I hate to be the one to throw a spanner in the works here, but Nelly has never ever been fed from the table or counter and begs relentlessly. She knows 'go to bed' but has been resisting lately in her 11 month of teenagerdom :

I put it down to her age as she was very good before. We are now crating during family meals if she is continuing to beg, it can be very annoying, especially with all the training behind us to prevent that behaviour.

I think the best thing to do is start from the beginning and if you experience a little teenage regression go back to basics until they are out of the other end. 

I'm not sure what has caused Nelly's begging, if anything directly at all. She has been trained positively with food rewards and I actually don't think it has anything to do with it. 
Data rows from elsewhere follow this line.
-- ==== Sys2Proof/Machine/RidgeM.lean ====
section
/-! DEFINITION. The M-slot and long operations of the ridge cores (R261, R290 to R296). -/

namespace Sys2Proof.Machine

/-! ### Pointers (R261) -/

/-- A pointer after its post-modification by `m`. -/
def Rcore.postMod (r : Rcore) (p : Fin 8) (m : Int) : Nat :=
  let v : Int := r.p p
  let base : Int := (r.b.getD p.val 0).toNat
  let len : Int := (r.l.getD p.val 0).toNat
  if len = 0 then code 32 (v + m) else code 32 (base + (v - base + m) % len)

/-- A pointer post-modified, visible one cycle on. -/
def putMod (r : Rcore) (b : RBundle) (p : Fin 8) (m : Int) : RBundle := b.put r.t 1 (.p p.val) (r.postMod p m)

/-- The modifier in bytes (R291). -/
def Rcore.memMod (r : Rcore) (m : MemMod) (size : Nat) : Int :=
  match m with
  | .imm i => i.toInt * size
  | .reg d => r.sd d

/-! ### Loads and stores (R249, R250, R291) -/

/-- What a core address is: a control register, data memory by offset, the register fabric, or nothing a data access can reach. -/
inductive RSpot where
  | control | data (o : Nat) | fabric | none

/-- The spot of a core address. -/
def spotOf (a : Nat) : RSpot :=
  if a < 0x1000 then .control
  else if 0x20000 ≤ a ∧ a < 0x40000 then .data (a - 0x20000)
  else if 0x10000000 ≤ a ∧ a < 0x11000000 then .fabric
  else .none

/-- The error of a load from data memory, if it meets one (R251). -/
def RBundle.meets (b : RBundle) (e : MemEcc) (a : Nat) : RBundle :=
  match e with
  | .clean => b
  | .corrected => { b with ecc := b.ecc + 1 }
  | .bad => b.fail 7 (some a)

/-- The data bank of an offset in data memory, used by the bundle (R249, R257). -/
def RBundle.uses (b : RBundle) (o : Nat) : RBundle := { b with banks := b.banks ++ [o / 0x10000] }

/-- An MM load of `size` bytes at P: `f` puts the bytes read where they go, and names the destinations also of an access that fails (R282); 32-bit reads elsewhere than in data memory are made at issue. -/
def mmLoad (r : Rcore) (b : RBundle) (size : Nat) (d : Fin 32) (p : Fin 8) (m : MemMod) (e : MemEcc) (f : Nat → RBundle → RBundle) : RBundle :=
  let a := r.p p
  let b := putMod r b p (r.memMod m size)
  if a % size ≠ 0 then (f 0 b).fail 3 (some a)
  else match spotOf a with
    | .data o => ((f (r.dmem.readLe o size) b).uses o).meets e a
    | .none => (f 0 b).fail 2 (some a)
    | _ =>
      if size = 4 then { b with access := some ⟨a, none, r.phys d⟩, dests := b.dests ++ [.d (r.phys d)] } else (f 0 b).fail 2 (some a)

/-- An MM store of `size` bytes at P. -/
def mmStore (r : Rcore) (b : RBundle) (size : Nat) (p : Fin 8) (m : MemMod) (v : Nat) : RBundle :=
  let a := r.p p
  let b := putMod r b p (r.memMod m size)
  if a % size ≠ 0 then b.fail 3 (some a)
  else match spotOf a with
    | .data o => { b.uses o with stores := b.stores ++ [(o, leBytes size v)] }
    | .none => b.fail 2 (some a)
    | _ => if size = 4 then { b with access := some ⟨a, some v, 0⟩ } else b.fail 2 (some a)

def execLdH (c : Fin 8) (last : Bool) (x : Fin 32) (p : Fin 8) (m : MemMod) (ecc : MemEcc) (s : State) : Out :=
  .next (s.rOp c last (fun r b => mmLoad r b 2 x p m ecc (fun v b => putD r b 3 x (sx 16 v))))

def execLdHu (c : Fin 8) (last : Bool) (x : Fin 32) (p : Fin 8) (m : MemMod) (ecc : MemEcc) (s : State) : Out :=
  .next (s.rOp c last (fun r b => mmLoad r b 2 x p m ecc (fun v b => putD r b 3 x v)))

def execLdW (c : Fin 8) (last : Bool) (x : Fin 32) (p : Fin 8) (m : MemMod) (ecc : MemEcc) (s : State) : Out :=
  .next (s.rOp c last (fun r b => mmLoad r b 4 x p m ecc (fun v b => putD r b 3 x v)))

/-- The register after an even one (R282). -/
def oddD (x : Fin 32) : Fin 32 := x + 1

/-- A D field of LD.D or ST.D that names an odd register raises ILLEGAL (R282). -/
def evenD (x : Fin 32) (b : RBundle) : RBundle := if x.val % 2 = 1 then b.fail 1 none else b

def execLdD (c : Fin 8) (last : Bool) (x : Fin 32) (p : Fin 8) (m : MemMod) (ecc : MemEcc) (s : State) : Out :=
  .next (s.rOp c last (fun r b =>
    mmLoad r (evenD x b) 8 x p m ecc (fun v b => putD r (putD r b 3 x (v % 2 ^ 32 : Nat)) 3 (oddD x) (v / 2 ^ 32 : Nat))))

def execStH (c : Fin 8) (last : Bool) (x : Fin 32) (p : Fin 8) (m : MemMod) (s : State) : Out :=
  .next (s.rOp c last (fun r b => mmStore r b 2 p m (r.d x % 65536)))

def execStW (c : Fin 8) (last : Bool) (x : Fin 32) (p : Fin 8) (m : MemMod) (s : State) : Out :=
  .next (s.rOp c last (fun r b => mmStore r b 4 p m (r.d x)))

def execStD (c : Fin 8) (last : Bool) (x : Fin 32) (p : Fin 8) (m : MemMod) (s : State) : Out :=
  .next (s.rOp c last (fun r b => mmStore r (evenD x b) 8 p m (r.d x + r.d (oddD x) * 2 ^ 32)))

/-- The bytes by which LDP post-modifies a pointer (R292). -/
def ldpMod (m : Fin 4) : Int :=
  match m.val with
  | 0 => 0
  | 1 => 8
  | 2 => -8
  | _ => 16

/-- LDP (R292): ALIGN, then ADDR, then BANK; the word at PA and the word at PB each meet an error of their own (R251). -/
def execLdp (c : Fin 8) (last : Bool) (q pa pb : Fin 8) (ma mb : Fin 4) (ecc : PairEcc) (s : State) : Out :=
  .next (s.rOp c last (fun r b =>
    let a := r.p pa
    let a' := r.p pb
    let b := putMod r (putMod r b pa (ldpMod ma)) pb (ldpMod mb)
    let d (k : Nat) : RDest := .d (r.phys ⟨(4 * q.val + k) % 32, Nat.mod_lt _ (by decide)⟩)
    let x := r.dmem.readLe (a - 0x20000) 8
    let y := r.dmem.readLe (a' - 0x20000) 8
    let b := (((b.put r.t 3 (d 0) (x % 2 ^ 32 : Nat)).put r.t 3 (d 1) (x / 2 ^ 32 : Nat)).put r.t 3 (d 2) (y % 2 ^ 32 : Nat)).put r.t 3 (d 3) (y / 2 ^ 32 : Nat)
    if a % 8 ≠ 0 then b.fail 3 (some a)
    else if a' % 8 ≠ 0 then b.fail 3 (some a')
    else match spotOf a, spotOf a' with
      | .data i, .data j => if i / 0x10000 = j / 0x10000 then b.fail 4 (some a) else (((b.uses i).uses j).meets ecc.a a).meets ecc.b a'
      | .data _, _ => b.fail 2 (some a')
      | _, _ => b.fail 2 (some a)))

/-! ### Moves (R290) -/

def execMov (c : Fin 8) (last : Bool) (d x : Fin 32) (s : State) : Out := .next (s.rOp c last (fun r b => putD r b 1 d (r.d x)))

def execMovi (c : Fin 8) (last : Bool) (d : Fin 32) (imm : BitVec 10) (s : State) : Out :=
  .next (s.rOp c last (fun r b => putD r b 1 d imm.toInt))

def execPget (c : Fin 8) (last : Bool) (d : Fin 32) (p : Fin 8) (s : State) : Out := .next (s.rOp c last (fun r b => putD r b 1 d (r.p p)))

def execPset (c : Fin 8) (last : Bool) (d : Fin 32) (p : Fin 8) (s : State) : Out :=
  .next (s.rOp c last (fun r b => b.put r.t 1 (.p p.val) (r.d d)))

/-- PMOD (R261). -/
def execPmod (c : Fin 8) (last : Bool) (p : Fin 8) (imm : BitVec 12) (s : State) : Out :=
  .next (s.rOp c last (fun r b => putMod r b p imm.toInt))

def execMovi32 (c : Fin 8) (last : Bool) (d : Fin 32) (imm : Word) (s : State) : Out :=
  .next (s.rOp c last (fun r b => putD r b 1 d imm.toNat))

def execPseti (c : Fin 8) (last : Bool) (p : Fin 8) (imm : Word) (s : State) : Out :=
  .next (s.rOp c last (fun r b => b.put r.t 1 (.p p.val) imm.toNat))

/-! ### Control registers (R255, R293) -/

/-- The value of a control register by number; none for a bad number. -/
def State.ctlRead (s : State) (c : Nat) (r : Rcore) (n : Nat) : Option Nat :=
  if n = 0 then some r.sr
  else if n = 1 then some r.bank.l0.count
  else if n = 2 then some r.l1.count
  else if n = 3 then some r.rotb
  else if n = 4 then some (s.fld Reg.RDG_IEN c)
  else if n = 5 then some (s.fld Reg.RDG_IPEND c)
  else if n = 6 then some r.iret
  else if 8 ≤ n ∧ n < 16 then some (r.b.getD (n - 8) 0).toNat
  else if 16 ≤ n ∧ n < 24 then some (r.l.getD (n - 16) 0).toNat
  else if n = 24 then some (s.fld Reg.RDG_CYCLE_LO c)
  else if n = 25 then some (s.fld Reg.RDG_CYCLE_HI c)
  else none

/-- The register that a write of a control register reaches; none where it raises ILLEGAL. -/
def ctlDest (n v : Nat) : Option RDest :=
  if n = 0 then some .sr
  else if n = 1 then some (.lc 0)
  else if n = 2 then some (.lc 1)
  else if n = 3 then some .rotb
  else if n = 4 then some .ien
  else if n = 5 then some .ipend
  else if n = 6 then some .iret
  else if 8 ≤ n ∧ n < 16 then some (.b (n - 8))
  else if 16 ≤ n ∧ n < 24 ∧ v ≤ 131072 then some (.l (n - 16))
  else none

/-- A control register written, two cycles on. -/
def ctlPut (r : Rcore) (b : RBundle) (n v : Nat) : RBundle :=
  match ctlDest n v with
  | some x => b.put r.t 2 x v
  | none => b.fail 1 none

/-- MOVC.R (R293): IEN, IPEND and CYCLE are read behind a loop end that is due. -/
def execMovcR (c : Fin 8) (last : Bool) (d x : Fin 32) (s : State) : Out :=
  .next (s.rOp c last (fun r b => match (s.rLoopEnd c.val).ctlRead c.val r x.val with
    | some v => putD r b 2 d v
    | none => b.fail 1 none))

/-- MOVC.W (R293). -/
def execMovcW (c : Fin 8) (last : Bool) (d x : Fin 32) (s : State) : Out := .next (s.rOp c last (fun r b => ctlPut r b x.val (r.d d)))

def execMovci (c : Fin 8) (last : Bool) (x : Fin 32) (imm : Word) (s : State) : Out :=
  .next (s.rOp c last (fun r b => ctlPut r b x.val imm.toNat))

/-! ### Control flow (R294 to R296) -/

/-- BR (R289, R294): the flags are read at issue. -/
def execBr (c : Fin 8) (last : Bool) (cond : Fin 9) (rel : BitVec 11) (s : State) : Out :=
  .next (s.rOp c last (fun r b => if condHolds cond r.bank.sr then { b with target := some (code 32 (r.pc + 8 * rel.toInt)) } else b))

/-- JR (R294): an address that is not a multiple of 8 raises ALIGN. -/
def execJr (c : Fin 8) (last : Bool) (p : Fin 8) (s : State) : Out :=
  .next (s.rOp c last (fun r b => if r.p p % 8 ≠ 0 then b.fail 3 none else { b with target := some (r.p p) }))

/-- The address of a 13-bit target (R295). -/
def tgtAddr (t : BitVec 13) : Nat := 0x10000 + 8 * t.toNat

def execJmp (c : Fin 8) (last : Bool) (tgt : BitVec 13) (s : State) : Out :=
  .next (s.rOp c last (fun _ b => { b with target := some (tgtAddr tgt) }))

def execCall (c : Fin 8) (last : Bool) (p : Fin 8) (tgt : BitVec 13) (s : State) : Out :=
  .next (s.rOp c last (fun r b => { b.put r.t 1 (.p p.val) (r.pc + 8 : Nat) with target := some (tgtAddr tgt) }))

/-- ROT (R264, R290). -/
def execRot (c : Fin 8) (last : Bool) (s : State) : Out := .next (s.rOp c last (fun r b => b.put r.t 1 .rotb ((r.rotb + 15) % 16 : Nat)))

/-- RETI (R271, R294): outside the shadow bank it raises ILLEGAL. -/
def execReti (c : Fin 8) (last : Bool) (s : State) : Out :=
  .next (s.rOp c last (fun r b => if r.shd then { b with fin := .reti } else b.fail 1 none))

/-- WAIT (R272). -/
def execWait (c : Fin 8) (last : Bool) (s : State) : Out := .next (s.rOp c last (fun _ b => { b with fin := .wait }))

/-- HALT (R290). -/
def execHalt (c : Fin 8) (last : Bool) (s : State) : Out := .next (s.rOp c last (fun _ b => { b with fin := .halt }))

/-- BREAK (R272). -/
def execBreak (c : Fin 8) (last : Bool) (s : State) : Out := .next (s.rOp c last (fun _ b => b.fail 8 none))

/-- LOOP (R262, R296): ILLEGAL, then LOOP on an active level, then ADDR; a count of 0 goes on after the end bundle like a taken branch. -/
def execLoop (c : Fin 8) (last : Bool) (lvl : Fin 2) (rot : Bool) (n : LoopCount) (stop : BitVec 13) (s : State) : Out :=
  .next (s.rOp c last (fun r b =>
    let b := { b with dests := b.dests ++ [RDest.lc lvl.val] }
    let e := r.pc + 8 * stop.toNat
    let k := match n with
      | .imm i => i.toNat
      | .reg d => r.d d
    if stop = 0 ∨ (rot = true ∧ r.shd = true) then b.fail 1 none
    else if (r.loop lvl.val).active then b.fail 5 none
    else if 0x20000 ≤ e then b.fail 2 none
    else
      let b := { b with loop := some (lvl.val, ⟨decide (0 < k), k, r.pc + 8, e, rot⟩) }
      if k = 0 then { b with target := some (e + 8) } else b))

end Sys2Proof.Machine
end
I have had no experience with treat based rewarding replacing the traditional bowl of food. Would you be rewarding with what you would give as a meal?


----------



## mswhipple (Mar 7, 2011)

I think the main difference is this:

Nelly @ 11 months old
Willie @ almost 7 years

Nelly will understand soon enough, but she is still a puppy.   

Sometimes I give Willie special treats not as any kind of reward, but just because I love him. He always seems so grateful, regardless of the circumstances.


----------



## Ksana (Mar 30, 2013)

Marcus is now nine months old and he expects his bowl of food to be still served to him twice a day (even he will 'earn' his food during the day). We serve food keeping in mind he will have lots of rewards (most of his daily norm) being fed to him during his training. He loves to be able to earn his food (yes, we clicker train). We don't crate Marcus during the family meals and he does not beg (he might ask to play with him though if we look at him). Although we prepare his food on the kitchen countertop/ kitchen table, we click trained him to (as soon as he sees us working with his food bowl) politely seat and wait. He will then continue sitting there until after we give him a command to eat.


----------



## Darcy1311 (May 27, 2012)

Darcy gets occasional treats, but I remember taking her to a gundog trainer who never gave food rewards, saying a mother dog cannot reward her pup with treats, but shows affection as a reward instead...
I think that makes sense......of course this is only my opinion. ???  ;D


----------



## Ksana (Mar 30, 2013)

Darcy1311 said:


> Darcy gets occasional treats, but I remember taking her to a gundog trainer who never gave food rewards, saying a mother dog cannot reward her pup with treats, but shows affection as a reward instead...
> I think that makes sense......of course this is only my opinion. ???  ;D


Agreed in this instance. We only use food rewards for Marcus' competitive obedience and conformation practice. No need for food rewards in the field. Field work and our support are itself rewarding. In fact, Marcus as soon as starts hunting, he stops looking at food altogether. On his field (natural ability/ hunting aptitude evaluation) trial test day, he did not drink or eat on the very hot summer day, until after his one-hour field search evaluation part was over. Only then he accepted some water. Food was accepted when the entire test was over (start time was at 8 AM and all parts of the test ended at 5 PM).


----------